(Exercise goal) Only those lines in the data below from the line containing "let s := s.putBit (F.MORTAR_MST_STAT_RESETTING" through the line containing "abbrev Levels := Option Bool × Option Bool", both included, should be restated word for word.

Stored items
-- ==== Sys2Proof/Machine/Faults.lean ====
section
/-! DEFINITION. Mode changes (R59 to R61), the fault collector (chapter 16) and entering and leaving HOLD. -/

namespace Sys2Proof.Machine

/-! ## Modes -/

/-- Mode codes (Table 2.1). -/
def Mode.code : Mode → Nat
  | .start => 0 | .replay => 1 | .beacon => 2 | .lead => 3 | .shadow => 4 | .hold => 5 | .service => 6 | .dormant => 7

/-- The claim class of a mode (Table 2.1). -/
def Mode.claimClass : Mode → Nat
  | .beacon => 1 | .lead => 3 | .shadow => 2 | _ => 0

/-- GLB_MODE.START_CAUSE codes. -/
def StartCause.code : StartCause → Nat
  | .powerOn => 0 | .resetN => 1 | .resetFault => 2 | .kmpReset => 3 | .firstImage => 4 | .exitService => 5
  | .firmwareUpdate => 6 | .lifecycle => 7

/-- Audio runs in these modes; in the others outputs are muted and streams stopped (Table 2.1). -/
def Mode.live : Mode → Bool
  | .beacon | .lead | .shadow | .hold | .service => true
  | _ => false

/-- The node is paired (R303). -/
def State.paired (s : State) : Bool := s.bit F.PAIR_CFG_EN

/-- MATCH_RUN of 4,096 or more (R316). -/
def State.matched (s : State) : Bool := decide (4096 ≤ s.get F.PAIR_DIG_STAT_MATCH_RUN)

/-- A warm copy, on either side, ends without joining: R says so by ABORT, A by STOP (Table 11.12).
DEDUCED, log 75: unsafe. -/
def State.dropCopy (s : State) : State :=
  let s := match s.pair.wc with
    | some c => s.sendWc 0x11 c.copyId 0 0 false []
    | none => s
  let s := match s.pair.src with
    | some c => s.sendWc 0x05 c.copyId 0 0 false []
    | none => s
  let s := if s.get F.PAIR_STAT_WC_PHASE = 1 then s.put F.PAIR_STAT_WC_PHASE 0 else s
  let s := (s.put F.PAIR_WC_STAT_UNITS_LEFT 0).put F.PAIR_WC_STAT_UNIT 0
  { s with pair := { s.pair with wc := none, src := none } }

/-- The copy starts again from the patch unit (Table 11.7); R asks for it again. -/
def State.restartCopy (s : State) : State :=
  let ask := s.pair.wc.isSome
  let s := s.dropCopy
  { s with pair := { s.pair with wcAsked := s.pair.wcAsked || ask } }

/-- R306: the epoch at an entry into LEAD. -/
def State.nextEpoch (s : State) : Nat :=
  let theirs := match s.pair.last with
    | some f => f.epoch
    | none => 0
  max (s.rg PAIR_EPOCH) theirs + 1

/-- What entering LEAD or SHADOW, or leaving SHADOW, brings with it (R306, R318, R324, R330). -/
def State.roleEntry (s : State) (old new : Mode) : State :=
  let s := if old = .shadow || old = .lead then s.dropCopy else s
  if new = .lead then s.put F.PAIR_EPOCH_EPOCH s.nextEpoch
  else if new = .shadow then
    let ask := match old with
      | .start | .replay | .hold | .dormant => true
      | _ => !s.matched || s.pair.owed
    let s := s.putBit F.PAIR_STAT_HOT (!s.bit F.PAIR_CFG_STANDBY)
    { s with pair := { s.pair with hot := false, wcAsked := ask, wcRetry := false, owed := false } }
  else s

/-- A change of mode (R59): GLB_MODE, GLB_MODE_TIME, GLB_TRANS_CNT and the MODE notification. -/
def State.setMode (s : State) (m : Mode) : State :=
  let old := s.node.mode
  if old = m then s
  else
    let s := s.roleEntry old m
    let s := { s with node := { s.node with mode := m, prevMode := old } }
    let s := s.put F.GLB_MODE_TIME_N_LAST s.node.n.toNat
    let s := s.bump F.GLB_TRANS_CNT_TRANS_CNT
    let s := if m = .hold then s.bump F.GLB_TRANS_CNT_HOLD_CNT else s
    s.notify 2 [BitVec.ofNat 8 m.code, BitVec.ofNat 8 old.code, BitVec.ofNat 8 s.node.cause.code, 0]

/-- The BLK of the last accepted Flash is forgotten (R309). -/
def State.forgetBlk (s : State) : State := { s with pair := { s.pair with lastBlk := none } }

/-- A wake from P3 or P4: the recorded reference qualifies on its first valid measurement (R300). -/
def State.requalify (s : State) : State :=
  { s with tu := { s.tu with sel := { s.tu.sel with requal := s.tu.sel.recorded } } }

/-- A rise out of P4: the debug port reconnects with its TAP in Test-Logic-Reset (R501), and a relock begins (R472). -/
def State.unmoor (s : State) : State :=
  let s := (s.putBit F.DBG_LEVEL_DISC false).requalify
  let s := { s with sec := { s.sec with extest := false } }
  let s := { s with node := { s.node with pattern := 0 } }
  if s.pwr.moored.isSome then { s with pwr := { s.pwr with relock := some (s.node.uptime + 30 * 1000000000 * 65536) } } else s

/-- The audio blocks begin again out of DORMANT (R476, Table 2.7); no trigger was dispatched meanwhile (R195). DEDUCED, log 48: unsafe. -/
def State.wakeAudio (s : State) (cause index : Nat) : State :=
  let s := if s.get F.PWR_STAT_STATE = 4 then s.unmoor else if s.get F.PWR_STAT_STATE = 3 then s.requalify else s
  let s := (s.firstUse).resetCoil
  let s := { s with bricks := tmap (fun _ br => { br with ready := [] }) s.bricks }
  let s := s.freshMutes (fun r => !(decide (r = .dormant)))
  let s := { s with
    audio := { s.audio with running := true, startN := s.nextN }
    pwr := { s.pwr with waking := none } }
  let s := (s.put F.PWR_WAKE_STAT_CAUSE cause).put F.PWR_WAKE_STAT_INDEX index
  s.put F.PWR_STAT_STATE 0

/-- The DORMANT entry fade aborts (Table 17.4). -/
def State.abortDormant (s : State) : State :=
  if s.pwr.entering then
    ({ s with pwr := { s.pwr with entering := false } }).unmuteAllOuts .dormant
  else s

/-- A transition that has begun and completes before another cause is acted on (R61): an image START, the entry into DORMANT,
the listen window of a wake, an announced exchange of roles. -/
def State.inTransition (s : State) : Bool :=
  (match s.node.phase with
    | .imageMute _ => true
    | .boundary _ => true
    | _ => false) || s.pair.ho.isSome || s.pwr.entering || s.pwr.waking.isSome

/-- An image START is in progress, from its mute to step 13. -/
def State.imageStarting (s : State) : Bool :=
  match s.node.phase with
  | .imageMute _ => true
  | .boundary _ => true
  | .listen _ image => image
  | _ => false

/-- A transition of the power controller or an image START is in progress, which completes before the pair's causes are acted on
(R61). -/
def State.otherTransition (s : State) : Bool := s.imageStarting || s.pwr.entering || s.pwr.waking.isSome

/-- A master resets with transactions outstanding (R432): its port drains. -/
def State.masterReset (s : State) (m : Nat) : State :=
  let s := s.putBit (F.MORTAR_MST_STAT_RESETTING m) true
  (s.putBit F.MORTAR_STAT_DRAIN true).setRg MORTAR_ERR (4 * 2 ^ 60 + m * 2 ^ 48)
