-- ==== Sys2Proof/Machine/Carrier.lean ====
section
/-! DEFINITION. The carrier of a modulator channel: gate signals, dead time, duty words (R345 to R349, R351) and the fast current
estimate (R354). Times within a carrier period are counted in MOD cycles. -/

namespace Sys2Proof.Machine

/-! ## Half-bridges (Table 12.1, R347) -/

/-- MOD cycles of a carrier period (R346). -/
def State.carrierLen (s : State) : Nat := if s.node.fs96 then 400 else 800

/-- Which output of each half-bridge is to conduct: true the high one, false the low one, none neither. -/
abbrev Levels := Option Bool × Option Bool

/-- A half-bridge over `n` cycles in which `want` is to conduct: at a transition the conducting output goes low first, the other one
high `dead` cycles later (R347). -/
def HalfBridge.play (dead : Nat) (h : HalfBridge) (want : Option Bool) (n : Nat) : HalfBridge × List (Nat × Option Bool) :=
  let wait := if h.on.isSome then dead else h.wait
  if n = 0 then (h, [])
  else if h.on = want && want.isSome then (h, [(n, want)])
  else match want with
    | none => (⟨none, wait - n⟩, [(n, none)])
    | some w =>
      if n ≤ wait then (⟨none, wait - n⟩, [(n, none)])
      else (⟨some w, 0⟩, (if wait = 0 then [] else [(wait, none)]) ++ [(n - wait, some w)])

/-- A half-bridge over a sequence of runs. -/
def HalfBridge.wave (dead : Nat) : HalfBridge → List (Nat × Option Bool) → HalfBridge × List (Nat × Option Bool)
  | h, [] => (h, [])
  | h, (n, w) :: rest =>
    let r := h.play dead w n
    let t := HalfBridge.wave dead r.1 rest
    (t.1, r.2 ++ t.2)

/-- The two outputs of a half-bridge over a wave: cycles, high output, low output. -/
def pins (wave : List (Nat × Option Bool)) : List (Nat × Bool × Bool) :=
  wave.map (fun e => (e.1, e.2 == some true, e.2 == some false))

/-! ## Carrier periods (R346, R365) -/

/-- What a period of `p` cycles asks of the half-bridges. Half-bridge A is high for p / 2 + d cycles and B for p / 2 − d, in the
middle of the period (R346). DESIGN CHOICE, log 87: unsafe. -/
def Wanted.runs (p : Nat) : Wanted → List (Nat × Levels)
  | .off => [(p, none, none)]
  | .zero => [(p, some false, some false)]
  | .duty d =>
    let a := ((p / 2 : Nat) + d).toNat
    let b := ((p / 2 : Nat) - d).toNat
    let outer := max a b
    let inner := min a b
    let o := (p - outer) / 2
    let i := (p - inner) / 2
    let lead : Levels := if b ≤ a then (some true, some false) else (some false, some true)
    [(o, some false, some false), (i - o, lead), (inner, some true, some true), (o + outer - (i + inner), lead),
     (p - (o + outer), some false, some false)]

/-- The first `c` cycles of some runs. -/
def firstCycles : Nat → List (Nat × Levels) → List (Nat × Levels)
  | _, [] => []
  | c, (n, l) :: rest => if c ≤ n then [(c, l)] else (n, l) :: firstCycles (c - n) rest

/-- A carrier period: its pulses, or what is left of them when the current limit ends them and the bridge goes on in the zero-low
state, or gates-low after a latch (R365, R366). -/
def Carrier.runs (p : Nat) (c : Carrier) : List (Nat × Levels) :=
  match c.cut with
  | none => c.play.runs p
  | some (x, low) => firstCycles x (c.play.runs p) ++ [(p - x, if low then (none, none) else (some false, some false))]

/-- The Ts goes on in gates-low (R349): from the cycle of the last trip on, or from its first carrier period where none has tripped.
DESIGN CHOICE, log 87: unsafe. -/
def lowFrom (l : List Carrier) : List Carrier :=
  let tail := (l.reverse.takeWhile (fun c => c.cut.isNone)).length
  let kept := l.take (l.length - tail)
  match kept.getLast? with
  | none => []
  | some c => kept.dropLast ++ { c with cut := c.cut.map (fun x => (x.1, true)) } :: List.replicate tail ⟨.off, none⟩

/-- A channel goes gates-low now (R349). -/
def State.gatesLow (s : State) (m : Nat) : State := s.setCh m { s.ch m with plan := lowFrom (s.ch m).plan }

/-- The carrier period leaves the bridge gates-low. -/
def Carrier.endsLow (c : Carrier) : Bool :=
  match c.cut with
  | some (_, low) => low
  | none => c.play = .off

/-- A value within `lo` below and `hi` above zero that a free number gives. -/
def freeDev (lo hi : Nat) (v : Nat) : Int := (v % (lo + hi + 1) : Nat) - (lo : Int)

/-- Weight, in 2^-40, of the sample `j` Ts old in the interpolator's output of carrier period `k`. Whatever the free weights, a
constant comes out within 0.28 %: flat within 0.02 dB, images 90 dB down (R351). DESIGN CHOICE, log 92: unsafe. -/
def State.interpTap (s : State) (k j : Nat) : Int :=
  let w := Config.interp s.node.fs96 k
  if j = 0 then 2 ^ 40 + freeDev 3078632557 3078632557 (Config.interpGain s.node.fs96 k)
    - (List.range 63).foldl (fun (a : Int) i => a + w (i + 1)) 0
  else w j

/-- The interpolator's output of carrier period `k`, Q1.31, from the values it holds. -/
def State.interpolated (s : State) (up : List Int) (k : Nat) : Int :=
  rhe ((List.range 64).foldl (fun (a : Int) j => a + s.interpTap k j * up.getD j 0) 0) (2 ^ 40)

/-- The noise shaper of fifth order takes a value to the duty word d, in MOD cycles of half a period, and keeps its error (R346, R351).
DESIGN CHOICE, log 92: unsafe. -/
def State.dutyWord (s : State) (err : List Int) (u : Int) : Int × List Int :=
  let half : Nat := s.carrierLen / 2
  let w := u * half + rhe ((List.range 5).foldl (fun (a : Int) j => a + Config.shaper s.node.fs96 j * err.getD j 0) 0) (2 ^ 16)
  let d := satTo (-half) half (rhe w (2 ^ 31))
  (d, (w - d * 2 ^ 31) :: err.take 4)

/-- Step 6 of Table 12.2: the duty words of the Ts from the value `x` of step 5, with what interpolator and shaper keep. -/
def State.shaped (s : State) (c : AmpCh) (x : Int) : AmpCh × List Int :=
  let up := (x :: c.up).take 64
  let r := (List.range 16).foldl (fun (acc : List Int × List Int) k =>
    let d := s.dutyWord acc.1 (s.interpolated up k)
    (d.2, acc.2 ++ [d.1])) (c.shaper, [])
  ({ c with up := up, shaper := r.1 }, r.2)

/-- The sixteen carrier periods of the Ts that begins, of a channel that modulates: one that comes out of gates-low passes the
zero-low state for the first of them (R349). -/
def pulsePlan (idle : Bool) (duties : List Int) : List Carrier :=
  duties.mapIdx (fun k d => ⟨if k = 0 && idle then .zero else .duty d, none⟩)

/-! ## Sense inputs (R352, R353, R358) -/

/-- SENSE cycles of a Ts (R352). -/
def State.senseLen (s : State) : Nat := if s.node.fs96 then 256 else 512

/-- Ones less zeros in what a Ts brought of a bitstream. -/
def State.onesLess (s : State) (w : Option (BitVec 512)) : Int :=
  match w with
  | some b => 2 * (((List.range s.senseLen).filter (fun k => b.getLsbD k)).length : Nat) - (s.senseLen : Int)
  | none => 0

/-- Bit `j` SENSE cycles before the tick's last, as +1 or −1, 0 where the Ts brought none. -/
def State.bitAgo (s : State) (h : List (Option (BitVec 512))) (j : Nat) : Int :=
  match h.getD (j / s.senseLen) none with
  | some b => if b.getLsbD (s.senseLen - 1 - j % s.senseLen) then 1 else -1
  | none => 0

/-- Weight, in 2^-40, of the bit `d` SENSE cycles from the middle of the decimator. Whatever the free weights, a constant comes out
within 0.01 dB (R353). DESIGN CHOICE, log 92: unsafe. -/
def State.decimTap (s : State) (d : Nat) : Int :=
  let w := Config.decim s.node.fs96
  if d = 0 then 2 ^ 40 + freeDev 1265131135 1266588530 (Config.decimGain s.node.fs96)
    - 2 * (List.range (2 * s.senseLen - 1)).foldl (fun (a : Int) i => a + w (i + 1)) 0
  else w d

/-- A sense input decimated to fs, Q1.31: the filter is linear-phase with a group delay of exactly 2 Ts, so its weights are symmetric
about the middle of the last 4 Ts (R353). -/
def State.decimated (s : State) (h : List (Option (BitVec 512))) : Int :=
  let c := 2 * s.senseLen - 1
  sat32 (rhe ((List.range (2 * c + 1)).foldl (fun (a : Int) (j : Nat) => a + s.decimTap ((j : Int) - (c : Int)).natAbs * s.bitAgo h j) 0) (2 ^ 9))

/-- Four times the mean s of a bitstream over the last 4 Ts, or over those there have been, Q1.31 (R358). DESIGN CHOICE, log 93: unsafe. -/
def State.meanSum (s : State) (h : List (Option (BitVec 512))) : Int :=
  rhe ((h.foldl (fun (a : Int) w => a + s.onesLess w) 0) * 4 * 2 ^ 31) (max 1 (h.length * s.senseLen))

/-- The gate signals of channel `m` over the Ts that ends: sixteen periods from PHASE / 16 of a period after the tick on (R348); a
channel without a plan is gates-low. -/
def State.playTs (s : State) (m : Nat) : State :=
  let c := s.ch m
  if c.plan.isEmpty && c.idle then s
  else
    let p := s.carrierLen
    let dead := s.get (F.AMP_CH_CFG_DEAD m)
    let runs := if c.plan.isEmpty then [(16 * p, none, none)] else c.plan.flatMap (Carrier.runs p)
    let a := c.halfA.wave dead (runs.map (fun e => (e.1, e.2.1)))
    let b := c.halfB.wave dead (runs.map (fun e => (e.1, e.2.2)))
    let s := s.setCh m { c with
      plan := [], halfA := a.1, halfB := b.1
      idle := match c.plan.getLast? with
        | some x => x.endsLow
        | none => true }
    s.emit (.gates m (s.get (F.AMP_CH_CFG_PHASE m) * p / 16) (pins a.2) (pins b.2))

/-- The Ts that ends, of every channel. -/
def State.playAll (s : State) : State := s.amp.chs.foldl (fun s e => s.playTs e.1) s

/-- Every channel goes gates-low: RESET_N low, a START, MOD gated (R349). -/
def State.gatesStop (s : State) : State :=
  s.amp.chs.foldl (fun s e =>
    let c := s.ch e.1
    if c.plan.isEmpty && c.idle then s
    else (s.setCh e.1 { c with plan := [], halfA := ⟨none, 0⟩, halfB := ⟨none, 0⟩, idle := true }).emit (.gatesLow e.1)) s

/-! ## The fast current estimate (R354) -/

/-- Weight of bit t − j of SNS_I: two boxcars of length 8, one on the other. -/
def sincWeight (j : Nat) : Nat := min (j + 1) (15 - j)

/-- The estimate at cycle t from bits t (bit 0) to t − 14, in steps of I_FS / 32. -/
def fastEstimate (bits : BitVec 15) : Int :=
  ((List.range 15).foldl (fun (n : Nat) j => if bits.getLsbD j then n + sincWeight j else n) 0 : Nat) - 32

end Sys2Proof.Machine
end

(Output of the exercise)
  let s := s.putBit (F.MORTAR_MST_STAT_RESETTING m) true
  (s.putBit F.MORTAR_STAT_DRAIN true).setRg MORTAR_ERR (4 * 2 ^ 60 + m * 2 ^ 48)
-- ==== Sys2Proof/Machine/Carrier.lean ====
section
/-! DEFINITION. The carrier of a modulator channel: gate signals, dead time, duty words (R345 to R349, R351) and the fast current
estimate (R354). Times within a carrier period are counted in MOD cycles. -/

namespace Sys2Proof.Machine

/-! ## Half-bridges (Table 12.1, R347) -/

/-- MOD cycles of a carrier period (R346). -/
def State.carrierLen (s : State) : Nat := if s.node.fs96 then 400 else 800

/-- Which output of each half-bridge is to conduct: true the high one, false the low one, none neither. -/
abbrev Levels := Option Bool × Option Bool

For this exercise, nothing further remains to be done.